§ **Problem requirements**:
Take each line of the records below that contains the string "fecCount" and copy it.

§ **Records supplied**:
-- ==== Sys2Proof/Machine/Datapath.lean ====
section
/-! DEFINITION. Frames from the parser to departure: parsing rules (2), logical resolution and the backing table (5), the end
of a transmission, the loss of a die's peer, settling of pinned mappings, audits (3). -/

namespace Sys2Proof.Machine

-- Parser rules (Tables 2.5 to 2.8) ----------------------------------------------------------------------------------------------

/-- The payload rule of Table 2.5. -/
def payloadOk (ftype n : Nat) : Bool :=
  match ftype with
  | 0 | 5 => n ≤ 4096
  | 1 => 64 ≤ n && n ≤ 4096 && n % 64 == 0
  | 2 => n ≤ 4096 && n % 64 == 0
  | 3 | 6 | 8 => n == 16
  | 4 => n == 64
  | 7 => n == 0
  | _ => n == 32

/-- The class rule of Table 2.5. -/
def classOk (ftype cls : Nat) : Bool := if ftype = 0 then cls ≤ 5 else if ftype ≤ 2 then cls == 6 else cls == 7

/-- Whether a type is link-local (R45). -/
def linkLocal (ftype : Nat) : Bool := ftype == 4 || ftype == 8 || ftype == 9

/-- The flag rules of Table 2.6 and R48. -/
def flagsOk (f : Frame) : Bool :=
  let t := f.ftype
  if linkLocal t then f.flags == 0
  else
    (!f.flag 0 || ((t == 0 || t == 6) && !f.flag 2)) &&
    (if t = 7 then f.flag 2 else (!f.flag 2 || t == 0 || t == 2 || t == 3)) &&
    (f.flag 3 == (t == 6)) && (!f.flag 4 || t == 1) && (f.flag 5 == (t == 1 && f.fmt == 12)) &&
    (f.flag 6 == (t == 2)) && (f.flag 7 == (t == 7))

/-- The reduction field rules of R49. -/
def redFieldsBad (f : Frame) : Bool :=
  (f.ftype == 1 || f.ftype == 2 || f.ftype == 7) &&
  (13 ≤ f.fmt || 6 ≤ f.redop || (3 ≤ f.redop && 2 ≤ f.fmt) || (f.fmt == 12 && (f.redop != 0 || !f.exact)) ||
    (f.fmt == 12 && f.ftype != 1))

/-- The first check of Table 2.8, up to check 10, that a received frame fails; `blocks` is the ingress port's job block
mask (R56). -/
def parserReason (bs : List Byte) (blocks : Word) : Option Nat :=
  let n := bs.length
  let f := parseFrame bs
  if n < 36 || 4132 < n then some 1
  else if leNat (bs.drop (n - 4)) ≠ crc32c (bs.take (n - 4)) then some 2
  else if f.version ≠ 1 then some 3
  else if 10 ≤ f.ftype then some 4
  else if f.paylen ≠ n - 36 || !payloadOk f.ftype (n - 36) then some 5
  else if !classOk f.ftype f.cls then some 6
  else if !flagsOk f then some 7
  else if redFieldsBad f then some 8
  else if f.flag 2 && 65536 ≤ f.dest then some 9
  else if !linkLocal f.ftype && !wbit blocks f.block then some 10
  else none

-- Lookup (R119, R125 to R127) ---------------------------------------------------------------------------------------------------

/-- A frame to this device (Table 2.5, R65): contributions and barrier arrivals act here; data has no route (R45). Table 2.5
does not say what becomes of a unicast result or congestion echo to this device: it is dropped as no route too.
(DESIGN CHOICE, log 158) -/
def Dev.toDevice (d : Dev) (die port : Nat) (f : Frame) (followed : Bool) : Dev :=
  if f.ftype = 1 then d.contribute die port f followed
  else if f.ftype = 3 then d.barrierArrive die port f
  else d.dropFwd die 1 (.port port) f

/-- Steps 5 and 6 of R119 for a frame whose destination stays as it arrived: to this device, or by its route. -/
def Dev.byDfid (d : Dev) (die port : Nat) (f : Frame) (followed : Bool) : Dev :=
  if f.dest = d.rd F.FWD_DEV_DFID_dfid die 0 then d.toDevice die port f followed
  else d.route die (.port port) f f.dest none followed

/-- A frame whose key has an on-die or fetched entry (R53, R125). `f.dest` is the destination as the frame arrived. -/
def Dev.byEntry (d : Dev) (die port : Nat) (f : Frame) (e : LogEntry) (followed : Bool) : Dev :=
  if e.poisoned then d.dropFwd die 4 (.port port) f
  else if e.kind = 3 then d.byDfid die port f followed
  else
    let f' := { f with w0 := fput f.w0 41 18 e.dfid }
    if e.dfid = d.rd F.FWD_DEV_DFID_dfid die 0 then d.toDevice die port f' followed
    else d.sendTarget die (.port port) e.tkind e.target f' f.dest none followed

/-- Cells of a die's miss buffer in use (R126). -/
def Dev.missCells (d : Dev) (die : Nat) : Nat :=
  ((d.fw.miss.filter fun p => p.die == die).map fun p => creditsFor p.frame.len).sum

/-- Keys of a die awaiting a backing fetch (R126). -/
def Dev.missKeys (d : Dev) (die : Nat) : Nat := (d.fw.fetches.filter fun p => p.1 == die).length

/-- Parks a frame whose key missed the on-die table (R126), or routes it at once where R127 says so. -/
def Dev.park (d : Dev) (die port key : Nat) (f : Frame) (followed : Bool) : Dev :=
  let pending := d.fw.fetches.contains (die, key)
  if !d.keyUp die key || 2048 < d.missCells die + creditsFor f.len || (!pending && 256 ≤ d.missKeys die) then
    (d.evtAt .FWD die 8 (some port) (some f.cls) 1).byDfid die port f followed
  else
    let d := d.cntPC ⟨die, 0⟩ 4 (some port) (some f.cls) 1
    { d with fw := { d.fw with miss := d.fw.miss ++ [⟨die, port, key, f⟩],
                               fetches := if pending then d.fw.fetches else d.fw.fetches ++ [(die, key)] } }

/-- Logical resolution (step 4 of R119). (DEDUCED, log 41) -/
def Dev.resolve (d : Dev) (die port : Nat) (f : Frame) (followed : Bool) : Dev :=
  let key := logKey f.block f.dstRank
  let d := d.readKey die key
  match d.findLog die key with
  | some (_, e) => (d.cntPC ⟨die, 0⟩ 3 (some port) (some f.cls) 1).byEntry die port f e followed
  | none => d.park die port key f followed
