-- ==== Sys2Proof/Machine/Fec.lean ====
section
/-! DEFINITION. Line coding and the FEC block (R264 to R267): PAM4 symbols, precoding, RS(544,514) and the 1,285-byte message of
a block. -/

namespace Sys2Proof.Machine

-- Line coding (R264, R265) ------------------------------------------------------------------------------------------

/-- Symbol value of a bit pair, first bit more significant (Table 11.1); its own inverse. -/
def graySymbol (pair : Nat) : Nat := if pair % 4 = 2 then 3 else if pair % 4 = 3 then 2 else pair % 4

/-- Level of a symbol value (Table 11.1). -/
def symbolLevel (sym : Nat) : Int := 2 * (sym % 4 : Nat) - 3

/-- Precoded symbols: y = (x - previous y) mod 4, with 0 before the first (R265). -/
def precode : Nat → List Nat → List Nat
  | _, [] => []
  | y, x :: xs => (x + 4 - y) % 4 :: precode ((x + 4 - y) % 4) xs

/-- The receiver's inverse: x = (y + previous y) mod 4 (R265). -/
def unprecode : Nat → List Nat → List Nat
  | _, [] => []
  | p, y :: ys => (y + p) % 4 :: unprecode y ys

/-- The symbol values of bytes, each byte's first bit its most significant. (DESIGN CHOICE, log 168) -/
def pairsOf (bs : List Byte) : List Nat :=
  bs.flatMap fun b => let n := b.toNat; [n / 64, n / 16 % 4, n / 4 % 4, n % 4]

-- The field (R266) ----------------------------------------------------------------------------------------------------

/-- Twice an element of GF(2^10), whose field polynomial is x^10 + x^3 + 1. (PRESUMED, log 178) -/
def gfTwice (a : Nat) : Nat := if a < 512 then 2 * a else (2 * a) ^^^ 0x409

/-- The product by the low `n` bits of the second factor. -/
def gfMulLow : Nat → Nat → Nat → Nat
  | 0, _, _ => 0
  | n + 1, a, b => if a = 0 ∨ b = 0 then 0 else (if b % 2 = 1 then a else 0) ^^^ gfMulLow n (gfTwice a) (b / 2)

/-- Product in GF(2^10). -/
def gfMul (a b : Nat) : Nat := gfMulLow 10 a b

/-- Squares `n` times. -/
def gfSquares : Nat → Nat → Nat
  | 0, a => a
  | n + 1, a => gfSquares n (gfMul a a)

/-- The inverse: a^1022, the product of a^2, a^4, ..., a^512. -/
def gfInv (a : Nat) : Nat := (List.range 9).foldl (fun p i => gfMul p (gfSquares (i + 1) a)) 1

/-- Powers of the primitive element α = 2. -/
def gfAlpha : Nat → Nat
  | 0 => 1
  | n + 1 => gfTwice (gfAlpha n)

/-- Value of a polynomial, highest coefficient first. -/
def polyAt (p : List Nat) (x : Nat) : Nat := p.foldl (fun v c => gfMul v x ^^^ c) 0

/-- Sum of polynomials, lowest coefficient first. -/
def polyAdd : List Nat → List Nat → List Nat
  | [], q => q
  | p, [] => p
  | a :: p, b :: q => (a ^^^ b) :: polyAdd p q

/-- A polynomial times a constant. -/
def polyScale (k : Nat) (p : List Nat) : List Nat := p.map (gfMul k)

/-- Product of polynomials, lowest coefficient first. -/
def polyMul : List Nat → List Nat → List Nat
  | [], _ => []
  | a :: p, q => polyAdd (polyScale a q) (0 :: polyMul p q)

-- RS(544,514) (R266) ----------------------------------------------------------------------------------------------------

/-- The generator polynomial: the product of x - α^j for j from 0 to 29, lowest coefficient first.
(PRESUMED, log 178) -/
def rsGen : List Nat := (List.range 30).foldl (fun g j => polyMul g [gfAlpha j, 1]) [1]

/-- One step of the division of the message by the generator polynomial: `r` is the remainder, highest first. -/
def rsStep (g r : List Nat) (m : Nat) : List Nat :=
  let f := m ^^^ r.headD 0
  ((r.drop 1) ++ [0]).zipWith (fun a c => a ^^^ gfMul f c) g

/-- The 30 parity symbols of 514 message symbols, highest coefficient first. -/
def rsParity (m : List Nat) : List Nat :=
  let g := (rsGen.take 30).reverse
  m.foldl (rsStep g) (List.replicate 30 0)

/-- The codeword of 514 message symbols: the message, then the parity. -/
def rsEncode (m : List Nat) : List Nat := m ++ rsParity m

/-- The 30 syndromes of a received word. -/
def rsSyndromes (c : List Nat) : List Nat := (List.range 30).map fun j => polyAt c (gfAlpha j)

/-- The search for the error locator (Berlekamp and Massey): locator, the locator before its last change of length, its
discrepancy, the steps since, and the length. -/
structure Locator where
  cur : List Nat
  old : List Nat
  disc : Nat
  shift : Nat
  len : Nat
  deriving DecidableEq, Repr

/-- One step of the search, over syndrome `n`. -/
def Locator.next (s : List Nat) (l : Locator) (n : Nat) : Locator :=
  let d := (List.range (l.len + 1)).foldl (fun v i => v ^^^ gfMul (l.cur.getD i 0) (s.getD (n - i) 0)) 0
  if d = 0 then { l with shift := l.shift + 1 }
  else
    let new := polyAdd l.cur (List.replicate l.shift 0 ++ polyScale (gfMul d (gfInv l.disc)) l.old)
    if 2 * l.len ≤ n then ⟨new, l.cur, d, 1, n + 1 - l.len⟩ else { l with cur := new, shift := l.shift + 1 }

/-- The error locator polynomial of the syndromes, lowest coefficient first. -/
def rsLocator (s : List Nat) : Locator := (List.range 30).foldl (Locator.next s) ⟨[1], [1], 1, 1, 0⟩

/-- The errors that a locator gives: the power of α of each position and the value to add there (Forney). -/
def rsErrors (s : List Nat) (l : Locator) : List (Nat × Nat) :=
  let omega := (polyMul s l.cur).take 30
  let deriv := l.cur.drop 1 |>.mapIdx fun i c => if i % 2 = 0 then c else 0
  (List.range 544).filterMap fun i =>
    let inv := gfInv (gfAlpha i)
    if polyAt l.cur.reverse inv ≠ 0 then none
    else some (i, gfMul (gfAlpha i) (gfMul (polyAt omega.reverse inv) (gfInv (polyAt deriv.reverse inv))))

/-- Decodes a received word of 544 symbols: the corrected word and the number of symbols corrected, none where more than 15
are wrong (R266). (DEDUCED, log 68) -/
def rsDecode (c : List Nat) : Option (List Nat × Nat) :=
  let s := rsSyndromes c
  if s.all (· == 0) then some (c, 0)
  else
    let l := rsLocator s
    let es := rsErrors s l
    let fixed := c.mapIdx fun i x => match es.find? fun e => e.1 == 543 - i with
      | some e => x ^^^ e.2
      | none => x
    if l.len ≤ 15 && es.length == l.len && (rsSyndromes fixed).all (· == 0) then some (fixed, l.len) else none

-- The FEC block (R266, R267) ------------------------------------------------------------------------------------------

/-- Symbols of ten bits from bit pairs, first pair highest. -/
def tensOf : List Nat → List Nat
  | a :: b :: c :: d :: e :: rest => ((((a * 4 + b) * 4 + c) * 4 + d) * 4 + e) :: tensOf rest
  | _ => []

/-- The bit pairs of symbols of ten bits. -/
def pairsOfTens (ts : List Nat) : List Nat :=
  ts.flatMap fun t => [t / 256 % 4, t / 64 % 4, t / 16 % 4, t / 4 % 4, t % 4]

/-- Bytes from bit pairs. -/
def bytesOfPairs : List Nat → List Byte
  | a :: b :: c :: d :: rest => BitVec.ofNat 8 (((a * 4 + b) * 4 + c) * 4 + d) :: bytesOfPairs rest
  | _ => []

/-- Every second symbol from the first on: a codeword's part of an interleaved block. -/
def evens : List Nat → List Nat
  | a :: _ :: rest => a :: evens rest
  | l => l

/-- Symbol by symbol, the first list first. -/
def interleave : List Nat → List Nat → List Nat
  | a :: p, b :: q => a :: b :: interleave p q
  | _, _ => []

/-- The bit pairs of the FEC block of a message of 1,285 bytes: the message symbols go to codewords 0 and 1 in turn.
(DESIGN CHOICE, log 168) -/
def fecEncode (msg : List Byte) : List Nat :=
  let ts := tensOf (pairsOf msg)
  pairsOfTens (interleave (rsEncode (evens ts)) (rsEncode (evens (ts.drop 1))))

/-- The result of a codeword: symbols corrected, 16 where it is uncorrectable. -/
def fecCount (r : Option (List Nat × Nat)) : Nat := match r with
  | some x => x.2
  | none => 16

/-- The message of a received FEC block, if both codewords decode, and the result of each codeword. -/
def fecDecode (pairs : List Nat) : Option (List Byte) × Nat × Nat :=
  let ts := tensOf pairs
  let a := rsDecode (evens ts)
  let b := rsDecode (evens (ts.drop 1))
  (match a, b with
    | some x, some y => some (bytesOfPairs (pairsOfTens (interleave (x.1.take 514) (y.1.take 514))))
    | _, _ => none, fecCount a, fecCount b)

/-- Map code of a segment (Table 11.2). -/
def Seg.code : Seg → Nat
  | .data _ => 0
  | .last _ => 1
  | .ctl _ => 2
  | .idle => 3

/-- A segment's 128 bytes, zero bytes where it holds fewer; `idle` is the content of an idle segment.
(DESIGN CHOICE, log 169) -/
def Seg.bytes (idle : List Byte) (s : Seg) : List Byte :=
  let bs := match s with
    | .data b | .last b | .ctl b => b
    | .idle => idle
  (bs ++ List.replicate 128 0).take 128

/-- Header of a block (Table 11.2). -/
def blockHeader (seq ack : Nat) (segs : List Seg) : Word :=
  wmk ([(39, 30, seq), (29, 20, ack)] ++ segs.mapIdx fun i s => (2 * i + 1, 2 * i, s.code))

/-- The 1,285 message bytes of one lane's block (R267). -/
def blockMessage (idle : List Byte) (seq ack : Nat) (segs : List Seg) : List Byte :=
  (wordBytes (blockHeader seq ack segs)).drop 3 ++ segs.flatMap (Seg.bytes idle)

/-- Sequence, ack and segments of a message (R267). -/
def readMessage (m : List Byte) : Nat × Nat × List Seg :=
  let h := beNat (m.take 5)
  (h / 2 ^ 30, h / 2 ^ 20 % 1024, (List.range 10).map fun s =>
    let bs := (m.drop (5 + 128 * s)).take 128
    match h / 4 ^ s % 4 with
    | 0 => .data bs
    | 1 => .last bs
    | 2 => .ctl bs
    | _ => .idle)

/-- Corrupts `k` symbols of codeword 0 of an interleaved block from position `at_` on, each by a value that is not 0 (R291). -/
def corruptFec (k at_ : Nat) (by_ : Nat → Fin 1023) (pairs : List Nat) : List Nat :=
  pairsOfTens ((tensOf pairs).mapIdx fun i t =>
    let j := (i / 2 + 544 - at_ % 544) % 544
    if i % 2 = 0 && j < k then t ^^^ (by_ j).val + 1 else t)

end Sys2Proof.Machine
end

§ **Written reply**:
def fecCount (r : Option (List Nat × Nat)) : Nat := match r with
    | _, _ => none, fecCount a, fecCount b)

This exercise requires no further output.